The input images are typically pre-processed before being fed for inference of different deep neural networks (DNNs). The Preprocess function applies mean (α) and bias (β) values provided by the user to the input image.
output = (input - α) * β
API Syntax
template <int IN_TYPE, int OUT_TYPE, int HEIGHT, int WIDTH, int NPC, int WIDTH_A, int IBITS_A, int WIDTH_B,
int IBITS_B, int WIDTH_OUT, int IBITS_OUT, int XFCVDEPTH_IN = _XFCVDEPTH_DEFAULT, int XFCVDEPTH_OUT = _XFCVDEPTH_DEFAULT>
void preProcess(xf::cv::Mat<IN_TYPE, HEIGHT, WIDTH, NPC, XFCVDEPTH_IN>& in_mat,
xf::cv::Mat<OUT_TYPE, HEIGHT, WIDTH, NPC, XFCVDEPTH_OUT>& out_mat,
float params[2 * XF_CHANNELS(IN_TYPE, NPC)])

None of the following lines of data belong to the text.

-- ==== Sys2Proof/Certificates/Slice0/Obligations.lean ====
section
/-! DEFINITION. The statements for the provers. Each docstring names the rule of spec/ it formalises. -/

open Sys2Proof Sys2Proof.Machine

/-! ### Request words -/

/-- 30_encoding.md rules R35, R36 and R45: a request word decodes to an operation exactly when it is that operation's word, and
to none, by name, exactly when its width is not 16, 32 or 48. -/
def Obligations.DecodeExactlyInvertsEncode : Prop :=
  ∀ w : RequestWord,
    (∀ i, decode w = .ok i ↔ w = encode i) ∧
    ∀ c, decode w = .error (.invalidWidth c) ↔
      c = w.extractLsb' 64 8 ∧ c.toNat ≠ 16 ∧ c.toNat ≠ 32 ∧ c.toNat ≠ 48

/-- Words of 95_test_vectors.md sections 2.6 and 3, written out, decode to the operation they stand for. -/
def Obligations.VectorWordsDecode : Prop :=
  decode 0x10BFE0000000000000 = .ok (.enc16 0xBFE0000000000000) ∧
  decode 0x204024000000000000 = .ok (.enc32 0x4024000000000000) ∧
  decode 0x30BFF0000000000000 = .ok (.enc48 0xBFF0000000000000) ∧
  decode 0x147FF8000000000000 = .error (.invalidWidth 20)

/-- The offered word of an operation is fetched and run (30_encoding.md rule R35; log entry 8). -/
def Obligations.FetchedWordRuns : Prop :=
  ∀ (i : Instr) (s : State),
    decodeTableWord 72 (encode i).toNat = some i ∧
    step (s.withFetchWord 72 (encode i).toNat) = exec i (s.withFetchWord 72 (encode i).toNat) ∧
    (s.queue = [] → (s.withFetchWord 72 (encode i).toNat).inReady Config.timing = true)

/-- 30_encoding.md rule R44: the pseudo-forms expand to the general form, whose word is the width and the operand's bits. -/
def Obligations.PseudoFormsExpand : Prop :=
  ∀ v : Literal,
    assemble (.enc16 v) = assemble (.enc 16 v) ∧ assemble (.enc32 v) = assemble (.enc 32 v) ∧
    assemble (.enc48 v) = assemble (.enc 48 v) ∧
    ∀ w, w < 256 → v.wellFormed = true →
      assemble (.enc w v) = some (requestWord (BitVec.ofNat 8 w) (literalBits v))

/-- 30_encoding.md rule R44: a numeric literal denotes a binary64 value nearest to it. Two clauses are the model's reading, not
the rule's (log entry 16): a literal beyond the largest finite value denotes that value, the nearest finite one, and a literal
keeps its sign where the nearest value is zero. -/
def Obligations.LiteralIsNearest : Prop :=
  ∀ (negative : Bool) (num den : Nat), den ≠ 0 →
    ∃ x, realValue (literalBits (.number negative num den)) = some x ∧
      signBit (literalBits (.number negative num den)) = negative ∧
      ∀ v y, realValue v = some y →
        |x - (if negative then -1 else 1) * ((num : ℚ) / den)| ≤ |y - (if negative then -1 else 1) * ((num : ℚ) / den)|

/-! ### The integer primitives and the operand -/

/-- 00_scope.md rule R14: `sext_N(tc_N(i)) = i` on the N-bit two's-complement range, and `tc_N(sext_N(v)) = v` on N-bit fields.
-/
def Obligations.SignExtensionInvertsTwosComplement : Prop :=
  ∀ n, 1 ≤ n →
    (∀ i : Int, -2 ^ (n - 1) ≤ i → i < 2 ^ (n - 1) → sext n (tc n i) = i) ∧
    ∀ v, v < 2 ^ n → tc n (sext n v) = v ∧ -2 ^ (n - 1) ≤ sext n v ∧ sext n v < 2 ^ (n - 1)

/-- 30_encoding.md rule R34: the class of every pattern, and the number the patterns of the finite classes denote. -/
def Obligations.OperandClassesDenote : Prop :=
  ∀ v : Binary64,
    (classify v = .zero ↔ biasedExponent v = 0 ∧ trailingSignificand v = 0) ∧
    (classify v = .subnormal ↔ biasedExponent v = 0 ∧ trailingSignificand v ≠ 0) ∧
    (classify v = .normal ↔ 1 ≤ biasedExponent v ∧ biasedExponent v ≤ 2046) ∧
    (classify v = .infinity ↔ biasedExponent v = 2047 ∧ trailingSignificand v = 0) ∧
    (classify v = .nan ↔ biasedExponent v = 2047 ∧ trailingSignificand v ≠ 0) ∧
    (realValue v = none ↔ biasedExponent v = 2047) ∧
    (biasedExponent v = 0 → realValue v =
      some ((if v.getLsbD 63 then -1 else 1) * ((trailingSignificand v : ℚ) * 2 ^ (-1074 : ℤ)))) ∧
    (1 ≤ biasedExponent v → biasedExponent v ≤ 2046 → realValue v =
      some ((if v.getLsbD 63 then -1 else 1) *
        ((2 ^ 52 + (trailingSignificand v : ℚ)) * 2 ^ ((biasedExponent v : ℤ) - 1075))))

/-- 40_encode.md rules R49 and R50: the table's fraction and exponent are the one frexp decomposition of |x|, in the stated
ranges. -/
def Obligations.FrexpDecomposition : Prop :=
  ∀ v mag x, magnitude v = some mag → realValue v = some x →
    IsFrexp x (fraction mag) (naturalExponent mag) ∧
    (∀ g k, IsFrexp x g k → g = fraction mag ∧ k = naturalExponent mag) ∧
    (classify v = .normal → -1021 ≤ naturalExponent mag ∧ naturalExponent mag ≤ 1024) ∧
    (classify v = .subnormal → -1073 ≤ naturalExponent mag ∧ naturalExponent mag ≤ -1022)

/-! ### The steps of the conversion -/

/-- 40_encode.md rule R51: `raw = floor(f · 2^N)`, exactly N bits for a non-zero operand. -/
def Obligations.ScaledMantissaIsFloor : Prop :=
  ∀ fmt v mag, magnitude v = some mag →
    (rawMantissa (params fmt).mantissaBits mag : ℤ) = ⌊fraction mag * 2 ^ (params fmt).mantissaBits⌋ ∧
    (mag = .zero → rawMantissa (params fmt).mantissaBits mag = 0) ∧
    (mag ≠ .zero → 2 ^ ((params fmt).mantissaBits - 1) ≤ rawMantissa (params fmt).mantissaBits mag ∧
      rawMantissa (params fmt).mantissaBits mag < 2 ^ (params fmt).mantissaBits)

/-- 40_encode.md rules R53 and R54: adding the rounding bit is rounding to nearest, ties away from zero, for either sign. -/
def Obligations.RoundingIsTiesAway : Prop :=
  (∀ fmt v mag, magnitude v = some mag →
    let n := (params fmt).mantissaBits
    let raw := rawMantissa n mag
    roundHalfUp raw = (raw >>> 1) + (raw.testBit 0).toNat ∧
    roundHalfUp raw = (raw + (raw.testBit 0).toNat) >>> 1 ∧
    (roundHalfUp raw : ℤ) = ⌊fraction mag * 2 ^ (n - 1) + 1 / 2⌋ ∧
    (mag = .zero → roundHalfUp raw = 0) ∧
    (mag ≠ .zero → 2 ^ (n - 2) ≤ roundHalfUp raw ∧ roundHalfUp raw ≤ 2 ^ (n - 1))) ∧
  sext 10 (mantissaField .w16 (encode1750 0x3FE0080000000000 16).data) = 257 ∧
  sext 10 (mantissaField .w16 (encode1750 0xBFE0080000000000 16).data) = -257

/-- 40_encode.md rule R55: renormalization happens exactly on the rounding carry, and leaves a magnitude of N − 1 bits. -/
def Obligations.RenormalizationOnCarry : Prop :=
  ∀ fmt v mag, magnitude v = some mag →
    let n := (params fmt).mantissaBits
    let m0 := roundHalfUp (rawMantissa n mag)
    let a := roundedMagnitude (params fmt) mag
    (m0 = 2 ^ (n - 1) → a.mantissa = m0 >>> 1 ∧ a.mantissa = 2 ^ (n - 2) ∧ a.exponent = naturalExponent mag + 1) ∧
    (m0 ≠ 2 ^ (n - 1) → a.mantissa = m0 ∧ a.exponent = naturalExponent mag) ∧
    (a.mantissa = 0 ∨ 2 ^ (n - 2) ≤ a.mantissa ∧ a.mantissa < 2 ^ (n - 1)) ∧
    a.mantissa.testBit (n - 1) = false ∧ (a.mantissa ≠ 0 → a.mantissa.testBit (n - 2) = true) ∧
    (m0 = 2 ^ (n - 1) ↔ rawMantissa n mag = 2 ^ n - 1) ∧
    (m0 = 2 ^ (n - 1) ↔ 1 - 1 / 2 ^ n ≤ fraction mag)

/-- 40_encode.md rule R56: the sign step negates over the full mantissa width. -/
def Obligations.NegationIsTwosComplement : Prop :=
  ∀ fmt m1, m1 < 2 ^ ((params fmt).mantissaBits - 1) →
    let n := (params fmt).mantissaBits
    applySign n true m1 = (2 ^ n - m1) % 2 ^ n ∧ applySign n true m1 < 2 ^ n ∧
    sext n (applySign n true m1) = -(m1 : ℤ) ∧ applySign n false m1 = m1 ∧
    ∀ negative, applySign n negative 0 = 0
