/-- A cut of `past ++ future` at `c` past the end of `past`, by the length of its left part. -/
theorem eq_take_drop_of_append_eq {α : Type} {left right past future : List α} {c : Nat}
    (happend : left ++ right = past ++ future) (hlength : left.length = past.length + c) :
    left = past ++ future.take c ∧ right = future.drop c ∧ c ≤ future.length := by
  refine ⟨?_, ?_, ?_⟩
  · rw [← List.take_length_add_append, ← happend, ← hlength, List.take_left]
  · rw [← List.drop_length_add_append (l₁ := past), ← happend, ← hlength, List.drop_left]
  · have htotal := congrArg List.length happend
    rw [List.length_append, List.length_append] at htotal
    omega

/-- Settles O43: a run conserves the sequence of responses, and the number of transfers says where the taken ones end. -/
theorem responsesInOrderExactlyOnce : Obligations.ResponsesInOrderExactlyOnce := by
  intro n s hrst
  obtain ⟨htaken, hqueued, hcount⟩ :=
    eq_take_drop_of_append_eq (stateAfter_conserves n hrst) (stateAfter_delivered_length n hrst)
  exact ⟨htaken, hqueued, by simpa using hcount⟩

end Sys2Proof.Machine

/-! The byte lanes of `out_data` (20_memory.md rules R27 and R28), for any sequence of at most six bytes: which lane holds
which byte, and the lanes used as one number; and O18 from these. -/

namespace Sys2Proof.Machine

/-! ### A byte sequence as one number -/

theorem bigEndian_concat (bytes : List Byte) (b : Byte) : bigEndian (bytes ++ [b]) = bigEndian bytes * 2 ^ 8 + b.toNat := by
  simp [bigEndian, Nat.shiftLeft_eq]

theorem bigEndian_eq_foldl_mul (bytes : List Byte) :
    bigEndian bytes = bytes.foldl (fun acc b => acc * 256 + b.toNat) 0 := by
  simp [bigEndian, Nat.shiftLeft_eq]

theorem bigEndian_lt (bytes : List Byte) : bigEndian bytes < 2 ^ (8 * bytes.length) := by
  induction bytes using List.reverseRecOn with
  | nil => decide
  | append_singleton bytes b ih =>
    have hb : b.toNat < 2 ^ 8 := b.isLt
    rw [bigEndian_concat, List.length_append, List.length_singleton, Nat.mul_succ, Nat.pow_add]
    omega

/-- Byte i has as many bytes below it as follow it in the sequence. -/
theorem bigEndian_div_mod (bytes : List Byte) {i : Nat} (hi : i < bytes.length) :
    bigEndian bytes / 2 ^ (8 * (bytes.length - 1 - i)) % 2 ^ 8 = bytes[i].toNat := by
  induction bytes using List.reverseRecOn with
  | nil => exact absurd hi (Nat.not_lt_zero i)
  | append_singleton bytes b ih =>
    have hb : b.toNat < 2 ^ 8 := b.isLt
    rw [List.length_append, List.length_singleton] at hi
    rw [bigEndian_concat, List.length_append, List.length_singleton, Nat.add_sub_cancel]
    rcases Nat.lt_succ_iff_lt_or_eq.mp hi with hearlier | rfl
    · have hexp : 8 * (bytes.length - i) = 8 + 8 * (bytes.length - 1 - i) := by omega
      have hhigh : (bigEndian bytes * 2 ^ 8 + b.toNat) / 2 ^ 8 = bigEndian bytes := by omega
      rw [List.getElem_append_left hearlier, hexp, Nat.pow_add, ← Nat.div_div_eq_div_mul, hhigh, ih hearlier]
    · rw [List.getElem_concat_length rfl, Nat.sub_self, Nat.mul_zero, Nat.pow_zero, Nat.div_one]
      omega

/-! ### The lanes -/

/-- Six lanes are enough: nothing is cut off at the top. -/
theorem placeBytes_toNat_of_length_le {bytes : List Byte} (hlen : bytes.length ≤ 6) :
    (placeBytes bytes).toNat = bigEndian bytes * 2 ^ (48 - 8 * bytes.length) := by
  rw [placeBytes_toNat, Nat.mod_eq_of_lt]
  calc bigEndian bytes * 2 ^ (48 - 8 * bytes.length)
      < 2 ^ (8 * bytes.length) * 2 ^ (48 - 8 * bytes.length) :=
        Nat.mul_lt_mul_of_pos_right (bigEndian_lt bytes) (Nat.two_pow_pos _)
    _ = 2 ^ 48 := by rw [← Nat.pow_add]; congr 1; omega

theorem placeBytes_lane {bytes : List Byte} (hlen : bytes.length ≤ 6) {i : Nat} (hi : i < bytes.length) :
    (placeBytes bytes).extractLsb' (40 - 8 * i) 8 = bytes[i] := by
  have hlane : 40 - 8 * i = 48 - 8 * bytes.length + 8 * (bytes.length - 1 - i) := by omega
  apply BitVec.eq_of_toNat_eq
  rw [BitVec.extractLsb'_toNat, Nat.shiftRight_eq_div_pow, placeBytes_toNat_of_length_le hlen, hlane, Nat.pow_add,
    ← Nat.div_div_eq_div_mul, Nat.mul_div_cancel _ (Nat.two_pow_pos _), bigEndian_div_mod bytes hi]

theorem placeBytes_used_lanes {bytes : List Byte} (hlen : bytes.length ≤ 6) :
    (placeBytes bytes).toNat / 2 ^ (48 - 8 * bytes.length) = bigEndian bytes := by
  rw [placeBytes_toNat_of_length_le hlen, Nat.mul_div_cancel _ (Nat.two_pow_pos _)]

theorem packBytes_length_le (f : Format) (m xf : Nat) : (packBytes f m xf).length ≤ 6 := by
  rw [packBytes_length]
  cases f <;> decide

/-- Settles O18: a result has at most six bytes, one for each lane. -/
theorem byteLanesLeftJustified : Obligations.ByteLanesLeftJustified := by
  intro f m xf
  have hlen := packBytes_length_le f m xf
  refine ⟨packBytes_length f m xf, fun i hi => placeBytes_lane hlen hi, okResponse_zeroBelow f m xf, ?_⟩
  rw [okResponse_data, ← packBytes_length f m xf, placeBytes_used_lanes hlen, bigEndian_eq_foldl_mul]

end Sys2Proof.Machine

/-! Several units of the block (20_memory.md rule R32; 60_exceptions.md rule R81): the unit that an edge reaches, the
others, and O50 from the two. -/

namespace Sys2Proof.Machine

theorem edgeOfInstance_getElem?_same (k : Nat) (units : List Unit1750) :
    (edgeOfInstance k units)[k]? =
      units[k]?.map fun u => { timing := u.timing, state := cycleEdge u.timing u.state } :=
  List.getElem?_modify_eq _ _ _

theorem edgeOfInstance_getElem?_other {j k : Nat} (hj : j ≠ k) (units : List Unit1750) :
    (edgeOfInstance k units)[j]? = units[j]? :=
  List.getElem?_modify_ne _ _ hj.symm

/-- Settles O50. -/
theorem instancesIndependent : Obligations.InstancesIndependent := by
  intro k units j
  split
  · next hj => rw [hj, edgeOfInstance_getElem?_same]
  · next hj => exact edgeOfInstance_getElem?_other hj units

end Sys2Proof.Machine

/-! Request words and the step that runs them (30_encoding.md rules R35, R36, R44 and R45): every word is an operation's
or has a width that selects no format; O1, O33, O3 and O4 from this. -/

namespace Sys2Proof.Machine

/-! ### Decoding -/

theorem encode_or_no_format (w : RequestWord) : (∃ i, w = encode i) ∨ formatOfWidth (widthField w) = none := by
  cases hf : formatOfWidth (widthField w) with
  | none => exact .inr rfl
  | some f =>
    obtain ⟨i, hformat, hoperand⟩ := exists_instr f (valueField w)
    have hwidth : widthField w = widthCode f := (formatOfWidth_eq_some _ _).mp hf
    exact .inl ⟨i, by rw [encode_eq_requestWord, hformat, hoperand, ← hwidth, requestWord_fields]⟩

theorem decode_of_no_format {w : RequestWord} (hw : formatOfWidth (widthField w) = none) :
    decode w = .error (.invalidWidth (widthField w)) := by
  rw [decode, hw]

theorem decode_eq_ok_iff (w : RequestWord) (i : Instr) : decode w = .ok i ↔ w = encode i := by
  constructor
  · intro hdecode
    rcases encode_or_no_format w with ⟨j, rfl⟩ | hw
    · rw [decode_encode] at hdecode
      rw [Except.ok.inj hdecode]
    · rw [decode_of_no_format hw] at hdecode
      cases hdecode
  · rintro rfl
    exact decode_encode i

theorem decode_eq_error_iff (w : RequestWord) (c : WidthCode) :
    decode w = .error (.invalidWidth c) ↔ c = widthField w ∧ formatOfWidth c = none := by
  constructor
  · intro hdecode
    rcases encode_or_no_format w with ⟨i, rfl⟩ | hw
    · rw [decode_encode] at hdecode
      cases hdecode
    · rw [decode_of_no_format hw] at hdecode
      cases hdecode
      exact ⟨rfl, hw⟩
  · rintro ⟨rfl, hw⟩
    exact decode_of_no_format hw

theorem formatOfWidth_eq_none_iff_toNat (c : WidthCode) :
    formatOfWidth c = none ↔ c.toNat ≠ 16 ∧ c.toNat ≠ 32 ∧ c.toNat ≠ 48 := by
  rw [formatOfWidth_eq_none, ← BitVec.toNat_ne_iff_ne, ← BitVec.toNat_ne_iff_ne, ← BitVec.toNat_ne_iff_ne]
  rfl

/-- Settles O1: a word that is no operation's has a width that selects no format. -/
theorem decodeExactlyInvertsEncode : Obligations.DecodeExactlyInvertsEncode := by
  intro w
  refine ⟨decode_eq_ok_iff w, fun c => ?_⟩
  rw [decode_eq_error_iff, formatOfWidth_eq_none_iff_toNat]
  rfl

/-! ### The step by what the ports carry -/

theorem step_of_decode_ok {s : State} {i : Instr} (hvalid : s.inputs.inValid = true)
    (hdecode : decode (offeredWord s) = .ok i) : step s = exec i s := by
  rw [step, if_pos hvalid, hdecode]

theorem step_of_decode_error {s : State} {e : DecodeError} (hvalid : s.inputs.inValid = true)
    (hdecode : decode (offeredWord s) = .error e) :
    step s = .next (clockEdge Config.timing (some (raiseError .invalidWidth)) s) := by
  rw [step, if_pos hvalid, hdecode, answerInvalidWidth]

theorem step_of_no_request {s : State} (hvalid : s.inputs.inValid = false) :
    step s = .next (clockEdge Config.timing none s) := by
  rw [step, if_neg (by simp [hvalid]), idleEdge]

/-- Settles O33. -/
theorem stepRunsDecodedOperation : Obligations.StepRunsDecodedOperation := fun _ =>
  ⟨fun _ hvalid hdecode _ => step_of_decode_ok hvalid hdecode, fun _ hvalid hdecode => step_of_decode_error hvalid hdecode,
    step_of_no_request⟩

/-! ### A word placed on the ports -/

theorem tableWord_toNat (w : RequestWord) : tableWord 72 w.toNat = w := by
  rw [tableWord, Nat.mod_eq_of_lt w.isLt, BitVec.ofNat_toNat, BitVec.setWidth_eq]

theorem decodeTableWord_encode (i : Instr) : decodeTableWord 72 (encode i).toNat = some i := by
  rw [decodeTableWord, tableWord_toNat, decode_encode]

theorem offeredWord_withFetchWord (s : State) (nbits w : Nat) :
    offeredWord (s.withFetchWord nbits w) = tableWord nbits w := by
  rw [offeredWord, withFetchWord_inputs, requestWord_fields]

theorem decode_offeredWord_withFetchWord (i : Instr) (s : State) :
    decode (offeredWord (s.withFetchWord 72 (encode i).toNat)) = .ok i := by
  rw [offeredWord_withFetchWord, tableWord_toNat, decode_encode]

theorem withFetchWord_inReady {c : Timing} (hc : c.Legal) {s : State} (hq : s.queue = []) (nbits w : Nat) :
    (s.withFetchWord nbits w).inReady c = true := by
  rw [inReady_nil hc (by rw [withFetchWord_queue, hq]), withFetchWord_inputs, Bool.not_false]

/-- Settles O3: the word on the ports is the encoded one, and `withFetchWord` holds reset away. -/
theorem fetchedWordRuns : Obligations.FetchedWordRuns := fun i s =>
  ⟨decodeTableWord_encode i, step_of_decode_ok rfl (decode_offeredWord_withFetchWord i s),
    fun hq => withFetchWord_inReady config_timing_legal hq _ _⟩

/-! ### Assembler lines -/

theorem assemble_enc {w : Nat} {v : Literal} (hw : w < 256) (hv : v.wellFormed = true) :
    assemble (.enc w v) = some (requestWord (BitVec.ofNat 8 w) (literalBits v)) := by
  rw [assemble, if_pos (by simp [Asm.wellFormed, hw, hv])]

/-- A line whose width is in range is well-formed exactly when its operand is, in the general form as in the short one. -/
theorem enc_wellFormed {w : Nat} (hw : w < 256) (v : Literal) : (Asm.enc w v).wellFormed = v.wellFormed := by
  rw [Asm.wellFormed, decide_eq_true hw, Bool.true_and]

/-- Settles O4: a short form and its general form have one condition and one word. -/
theorem pseudoFormsExpand : Obligations.PseudoFormsExpand := by
  intro v
  refine ⟨?_, ?_, ?_, fun w hw hv => assemble_enc hw hv⟩
  all_goals
    rw [assemble, assemble, enc_wellFormed (by decide)]
    rfl

end Sys2Proof.Machine

/-! The operand (30_encoding.md rule R34): its five classes by the fields of the pattern, and the number that the patterns
of each finite class denote; O7 from these. -/

namespace Sys2Proof.Machine

/-! ### The classes -/

theorem classify_eq_zero_iff (v : Binary64) :
    classify v = .zero ↔ biasedExponent v = 0 ∧ trailingSignificand v = 0 := by
  unfold classify
  split_ifs <;> simp_all

theorem classify_eq_subnormal_iff (v : Binary64) :
    classify v = .subnormal ↔ biasedExponent v = 0 ∧ trailingSignificand v ≠ 0 := by
  unfold classify
  split_ifs <;> simp_all

theorem classify_eq_normal_iff (v : Binary64) :
    classify v = .normal ↔ 1 ≤ biasedExponent v ∧ biasedExponent v ≤ 2046 := by
  have hrange := biasedExponent_lt v
  unfold classify
  split_ifs <;> simp <;> omega

theorem classify_eq_infinity_iff (v : Binary64) :
    classify v = .infinity ↔ biasedExponent v = 2047 ∧ trailingSignificand v = 0 := by
  unfold classify
  split_ifs <;> simp_all

theorem classify_eq_nan_iff (v : Binary64) :
    classify v = .nan ↔ biasedExponent v = 2047 ∧ trailingSignificand v ≠ 0 := by
  unfold classify
  split_ifs <;> simp_all

/-! ### The numbers -/

theorem realValue_of_magnitude {v : Binary64} {mag : Magnitude} (hmag : magnitude v = some mag) :
    realValue v = some ((if signBit v then -1 else 1) * magnitudeValue mag) := by
  rw [realValue, hmag, Option.map_some]

theorem realValue_eq_none_iff (v : Binary64) : realValue v = none ↔ biasedExponent v = 2047 := by
  rw [realValue, Option.map_eq_none_iff, magnitude_eq_none]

The following table describes the template and the function parameters.
Parameter | Description |
---|---|
IN_TYPE | Type of the input image. Supported values are XF_8UC3, XF_10UC3, XF_12UC3, XF_16UC3 |
OUT_TYPE | Type of the output image. Supported values are XF_8UC3, XF_10UC3, XF_12UC3, XF_16UC3 |
HEIGHT | Maximum rows of the input image |
WIDTH | Maximum columns of the input image |
NPC | Number of pixels processed per clock |
WIDTH_A | alpha bit width |
IBITS_A | Number of integer bits for alpha |
WIDTH_B | beta bit width |
IBITS_B | Number of integer bits for beta |
WIDTH_OUT | Output bit width |
IBITS_OUT | Number of integer bits for output |
XFCVDEPTH_IN | Depth of the hls::stream of input image |
XFCVDEPTH_OUT | Depth of the hls::stream of output image |
in_mat | Input image |
out_mat | Output image |
params | Array containing α, β values per channel |
Resource Utilization
The following table summarizes the resource utilization of preProcess for NPC =8, for a maximum input image size of 1280x720 pixels. The results are after synthesis in Vitis 2019.2 for the Xilinx xcu200-fsgd2104-2-e FPGA at 300 MHz. Latency for this configuration is 0.7 ms.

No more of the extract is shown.